:: Information ::

-- ==== Sys2Proof/Machine/SpindleEvents.lean ====
section
/-! DEFINITION. The events of the spindle controller (chapter 2): index arrivals with the regulator
step, the lock and the deviation checks, and the expiries of its timers. -/

namespace Sys2Proof.Machine

/-! ### Index arrival -/

/-- The new drive level (R32). -/
def regulate (d p gs : Nat) : Nat :=
  (clampInt 0 255 ((d : Int) + shiftRound ((gs : Int) * ((p : Int) - Config.nominalPeriod)) 4)).toNat

/-- P lies in the nominal period ± w. -/
def inWindow (w p : Nat) : Bool := Config.nominalPeriod - w ≤ p && p ≤ Config.nominalPeriod + w

/-- The lock check (R33), with the entry to AT_SPEED. -/
def Spindle.lockCheck (p : Spindle) : Spindle :=
  if inWindow Config.lockHalf p.period then
    if 4 ≤ p.inCount + 1 then
      { p with state := .atSpeed, deviating := false, inCount := 0, outCount := 0, spinUp := none }
    else { p with inCount := p.inCount + 1 }
  else { p with inCount := 0 }

/-- The deviation check with the flag clear (R35): the spindle after it, and whether SPEED DEVIATION
is raised. -/
def Spindle.deviationCheck (p : Spindle) : Spindle × Bool :=
  if inWindow Config.deviationHalf p.period then ({ p with outCount := 0 }, false)
  else if 2 ≤ p.outCount + 1 then ({ p with outCount := 0, inCount := 0, deviating := true }, true)
  else ({ p with outCount := p.outCount + 1 }, false)

/-- The recovery check with the flag set (R36). -/
def Spindle.recoveryCheck (p : Spindle) : Spindle :=
  if inWindow Config.lockHalf p.period then
    if 4 ≤ p.inCount + 1 then { p with inCount := 0, deviating := false }
    else { p with inCount := p.inCount + 1 }
  else { p with inCount := 0 }

/-- What the state does with an index arrival, P measured (R27, R29, R30, R32 to R36, R38). -/
def Spindle.index (gs : Nat) (p : Spindle) : Spindle × Bool :=
  match p.state with
  | .stopped => (p, false)
  | .kick => ({ p with state := .accel, kick := none }, false)
  | .accel =>
    if p.period ≤ Config.regulateThreshold then
      ({ p with state := .regulate, drive := 200, inCount := 0 }, false)
    else (p, false)
  | .regulate => (Spindle.lockCheck { p with drive := regulate p.drive p.period gs }, false)
  | .atSpeed =>
    if p.deviating then (Spindle.recoveryCheck { p with drive := regulate p.drive p.period gs }, false)
    else Spindle.deviationCheck { p with drive := regulate p.drive p.period gs }
  | .coasting => (p, false)
  | .braking => ({ p with stop := some Config.stopTime }, false)

/-- P is measured and the gap timer restarts (R27). -/
def Spindle.measure (p : Spindle) : Spindle := { p with period := min p.gap Config.gapMax, gap := 0 }

/-- The spindle's part of an index arrival. -/
def indexSpindle (s : State) : State :=
  let r := Spindle.index s.set.trims.gs s.spin.measure
  if r.2 then raiseDeviation { s with spin := r.1 } else { s with spin := r.1 }

/-- INDEX ARRIVAL (R27, R111): the spindle, then the sector events of rotation position 0. -/
def indexArrives (sig : ReadSignal) (s : State) : State := rotate 0 sig (indexSpindle s)

/-! ### Expiries -/

/-- KICK TIMER EXPIRY (R29). -/
def kickExpires (s : State) : State :=
  if s.spin.state = .kick then settle (raise .stallSpinUp s) else s

/-- ACCEL GAP SATURATION (R30). -/
def accelSaturates (s : State) : State :=
  if s.spin.state = .accel then
    settle (raise .stallSpinUp { s with spin := { s.spin with gap := Config.gapMax } })
  else s

/-- SPIN UP TIMER EXPIRY (R31). -/
def spinUpExpires (s : State) : State :=
  match s.spin.state with
  | .kick => settle (raise .stallSpinUp s)
  | .accel => settle (raise .stallSpinUp s)
  | .regulate => settle (raise .stallSpinUp s)
  | _ => s

/-- INDEX LOSS (R34). -/
def indexLost (s : State) : State :=
  if s.spin.state = .regulate ∨ s.spin.state = .atSpeed then
    settle (raise .stallIndexLoss
      { s with spin := { s.spin with gap := max s.spin.gap (Config.gapLimit + 1) } })
  else s

/-- STOP TIMER EXPIRY (R38): STOPPED, and a pending start enters KICK if the positioner is PARKED
(R28). The KICK comes before the report to an item that waits for STOPPED (log entry 59). -/
def stopExpires (s : State) : State :=
  if s.spin.state = .braking then
    let p := s.spin.enterStopped
    settle { s with spin := if p.pendingStart ∧ s.pos.state = .parked then p.enterKick else p }
  else s

/-- BRAKE TIMER EXPIRY (R38): once for each entry to BRAKING. -/
def brakeExpires (s : State) : State :=
  if s.spin.state = .braking ∧ s.spin.brake.isSome then
    settle (raise .stallBrake { s with spin := { s.spin with brake := none, brakeFailed := true } })
  else s

/-! ### The meanings -/

/-- INDEX ARRIVAL. -/
def execIndexArrival (sig : ReadSignal) (s : State) : Host.Outcome State Fault Refusal :=
  .next (unlessReset (indexArrives sig) s)

/-- KICK TIMER EXPIRY. -/
def execKickTimerExpiry (s : State) : Host.Outcome State Fault Refusal :=
  .next (unlessReset kickExpires s)

/-- ACCEL GAP SATURATION. -/
def execAccelGapSaturation (s : State) : Host.Outcome State Fault Refusal :=
  .next (unlessReset accelSaturates s)

/-- SPIN UP TIMER EXPIRY. -/
def execSpinUpTimerExpiry (s : State) : Host.Outcome State Fault Refusal :=
  .next (unlessReset spinUpExpires s)

/-- INDEX LOSS. -/
def execIndexLoss (s : State) : Host.Outcome State Fault Refusal := .next (unlessReset indexLost s)

/-- STOP TIMER EXPIRY. -/
def execStopTimerExpiry (s : State) : Host.Outcome State Fault Refusal :=
  .next (unlessReset stopExpires s)

/-- BRAKE TIMER EXPIRY. -/
def execBrakeTimerExpiry (s : State) : Host.Outcome State Fault Refusal :=
  .next (unlessReset brakeExpires s)

end Sys2Proof.Machine
end

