/-- The law of rest control (R160): a rest state stands only with the cartridge READY or BLANK and the
positioner PARKED, RETRACTING or in EMERGENCY, and in STANDBY the spindle is BRAKING or STOPPED. The other
clauses make it a law that every step keeps: during a rest no start is pending in STANDBY, no target
request is held and nothing works in the slot; and REST entry has come so far that the rest it enters
meets the law. -/
def RestLaw (s : State) : Prop :=
  (s.rest.state ≠ .none →
    (s.cart.state = .ready ∨ s.cart.state = .blank) ∧ s.pos.state.home = true ∧ s.pos.held = none
    ∧ s.cu.slot.work.still = true
    ∧ (s.rest.state = .standby →
        (s.spin.state = .braking ∨ s.spin.state = .stopped) ∧ s.spin.pendingStart = false))
  ∧ (s.cu.slot.work.rests = true → s.cart.state = .ready ∨ s.cart.state = .blank)
  ∧ (s.cu.slot.work = .restPark ∨ s.cu.slot.work = .restStop →
      s.pos.state.home = true ∧ s.pos.held = none)
  ∧ (s.cu.slot.work = .restStop → s.pos.state = .parked ∧ s.spin.pendingStart = false
      ∧ (s.spin.state = .braking ∨ s.spin.state = .stopped ∨ s.spin.state = .coasting))
  ∧ (s.pos.state ≠ .retracting → s.pos.state ≠ .emergency → s.pos.held = none)

/-- The law of the latch (R18): while LATCH is asserted the cartridge is RELEASED, the spindle STOPPED and
the positioner PARKED; and the slot holds the eject, in its stage of leave or jam. -/
def LatchLaw (s : State) : Prop :=
  s.cart.latch = true →
    s.cart.state = .released ∧ s.spin.state = .stopped ∧ s.pos.state = .parked
    ∧ s.cu.slot.item ≠ .free ∧ s.cu.slot.work = .eject
    ∧ ∃ e, s.cart.eject = some e ∧ e.stage = .leaveOrJam

/-- A step has worked out every answer between blocks (the model's own transient fields). -/
def NoMail (s : State) : Prop := s.mail = Mail.none

/-- No block works for an item of the slot, and nothing of an ended item is left (R110, R131, R139,
R177). With the outbound line empty no data request is being sent (R192; a clause of `CountLaw`). -/
abbrev NoWork (s : State) : Prop :=
  s.record.load = none ∧ s.record.copyWrite = none ∧ s.chan.transfer = none ∧ s.chan.reassign = none
  ∧ s.fmt = none ∧ s.chan.op = none ∧ s.chan.slot0 = .free ∧ s.chan.slot1 = .free
  ∧ s.chan.outstanding = [] ∧ s.chan.readyTimer = none ∧ s.chan.gateWait = none ∧ s.link.line = []
  ∧ sendsRequest s = false ∧ s.pos.requester = none ∧ s.pos.held = none
  ∧ s.cart.origin = none ∧ s.cart.eject = none
  ∧ s.mail = Mail.none

/-- The slot is free and no work is in hand: the state of the part between two items. -/
abbrev Quiet (s : State) : Prop := s.cu.slot = Slot.free ∧ NoWork s

/-! ### Terms of the statements about single commands -/

/-- The row acts, if its moment has come. -/
def due (now : Prop) [Decidable now] (c : Instr) (s : State) : State :=
  if now then
    match exec c s with
    | .next t => t
    | _ => s
  else s

/-- The queued commands with their codes (R194). -/
def queuedRows : List (Byte × Instr) :=
  [(0x10#8, .spinUp), (0x11#8, .spinDown), (0x12#8, .seek), (0x13#8, .read), (0x14#8, .write),
   (0x15#8, .verify), (0x16#8, .reassign), (0x17#8, .format), (0x18#8, .rest), (0x19#8, .eject),
   (0x1A#8, .readTable), (0x1B#8, .setParameter), (0x1C#8, .saveSettings), (0x1D#8, .loadDefaults)]

/-- A command frame can be received whole (R189, R191, R193): RST is released, the part does not send, the
assembly is not in DISCARD, and the frame has an outbox place. -/
abbrev Receives (s : State) : Prop :=
  s.pins.rst = false ∧ s.link.send = none ∧ s.link.assembly ≠ .discard
  ∧ (s.link.heldFrame = true ∨ placesUsed s < 8)

/-- A frame has been received whole (R189, R191): DIR was low, the assembly is IDLE, and the place held
for the frame is given up. -/
def received (s : State) : State :=
  { s with
    pins := { s.pins with dir := false }
    link := { s.link with assembly := .idle, gap := none, quiet := none, heldFrame := false,
                          kindWaiting := false } }

/-- A receive error that leads to DISCARD (R190). -/
def discarded (s : State) : State :=
  { s with
    pins := { s.pins with dir := false }
    cu := { s.cu with attention := s.cu.attention ||| 0x0200#16 }
    link := { s.link with assembly := .discard, gap := none, quiet := some 100000,
                          heldFrame := false, kindWaiting := false } }

/-- A reply stands at the end of the outbox. -/
def replied (r : Reply) (s : State) : State :=
  { s with link := { s.link with outbox := s.link.outbox ++ [r] } }

/-- The unmarked command `e` with this code is at the queue head and takes the slot now (R176); RST is
released. -/
abbrev Waiting (code : Byte) (e : Entry) (s : State) : Prop :=
  s.pins.rst = false ∧ Quiet s ∧ s.cu.resets = [] ∧ s.cu.pendEject = false
  ∧ s.cu.queue.head? = some e ∧ e.code = code
  ∧ e.cancelled = false

/-- The command `e` has left the queue and works in the slot, at this stage. -/
def begun (e : Entry) (w : Work) (s : State) : State :=
  { s with cu := { s.cu with queue := s.cu.queue.tail
                             slot := { Slot.free with item := .command e, work := w } } }

/-- The command `e` has left the queue and is answered at once (R177): its reply is in the outbox and
the slot is free, or with no place free the reply waits in the slot. -/
def answered (e : Entry) (o : OutcomeCode) (fields : List Byte) (s : State) : State :=
  let r : Reply := { tag := e.tag, code := e.code, outcome := o, fields, queued := true }
  if placesUsed s < 8 then replied r { s with cu := { s.cu with queue := s.cu.queue.tail } }
  else begun e (.replying r) s

/-- Every command of the queue is marked cancelled (R175). -/
def marked (s : State) : State :=
  { s with cu := { s.cu with queue := s.cu.queue.map fun e => { e with cancelled := true } } }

:::

## Task to carry out
Quote, word for word, every line from the top of the entries through the line that holds "set (R36). -/".

## Solution to this problem
-- ==== Sys2Proof/Machine/SpindleEvents.lean ====
section
/-! DEFINITION. The events of the spindle controller (chapter 2): index arrivals with the regulator
step, the lock and the deviation checks, and the expiries of its timers. -/

namespace Sys2Proof.Machine

/-! ### Index arrival -/

/-- The new drive level (R32). -/
def regulate (d p gs : Nat) : Nat :=
  (clampInt 0 255 ((d : Int) + shiftRound ((gs : Int) * ((p : Int) - Config.nominalPeriod)) 4)).toNat

/-- P lies in the nominal period ± w. -/
def inWindow (w p : Nat) : Bool := Config.nominalPeriod - w ≤ p && p ≤ Config.nominalPeriod + w

/-- The lock check (R33), with the entry to AT_SPEED. -/
def Spindle.lockCheck (p : Spindle) : Spindle :=
  if inWindow Config.lockHalf p.period then
    if 4 ≤ p.inCount + 1 then
      { p with state := .atSpeed, deviating := false, inCount := 0, outCount := 0, spinUp := none }
    else { p with inCount := p.inCount + 1 }
  else { p with inCount := 0 }

/-- The deviation check with the flag clear (R35): the spindle after it, and whether SPEED DEVIATION
is raised. -/
def Spindle.deviationCheck (p : Spindle) : Spindle × Bool :=
  if inWindow Config.deviationHalf p.period then ({ p with outCount := 0 }, false)
  else if 2 ≤ p.outCount + 1 then ({ p with outCount := 0, inCount := 0, deviating := true }, true)
  else ({ p with outCount := p.outCount + 1 }, false)

/-- The recovery check with the flag set (R36). -/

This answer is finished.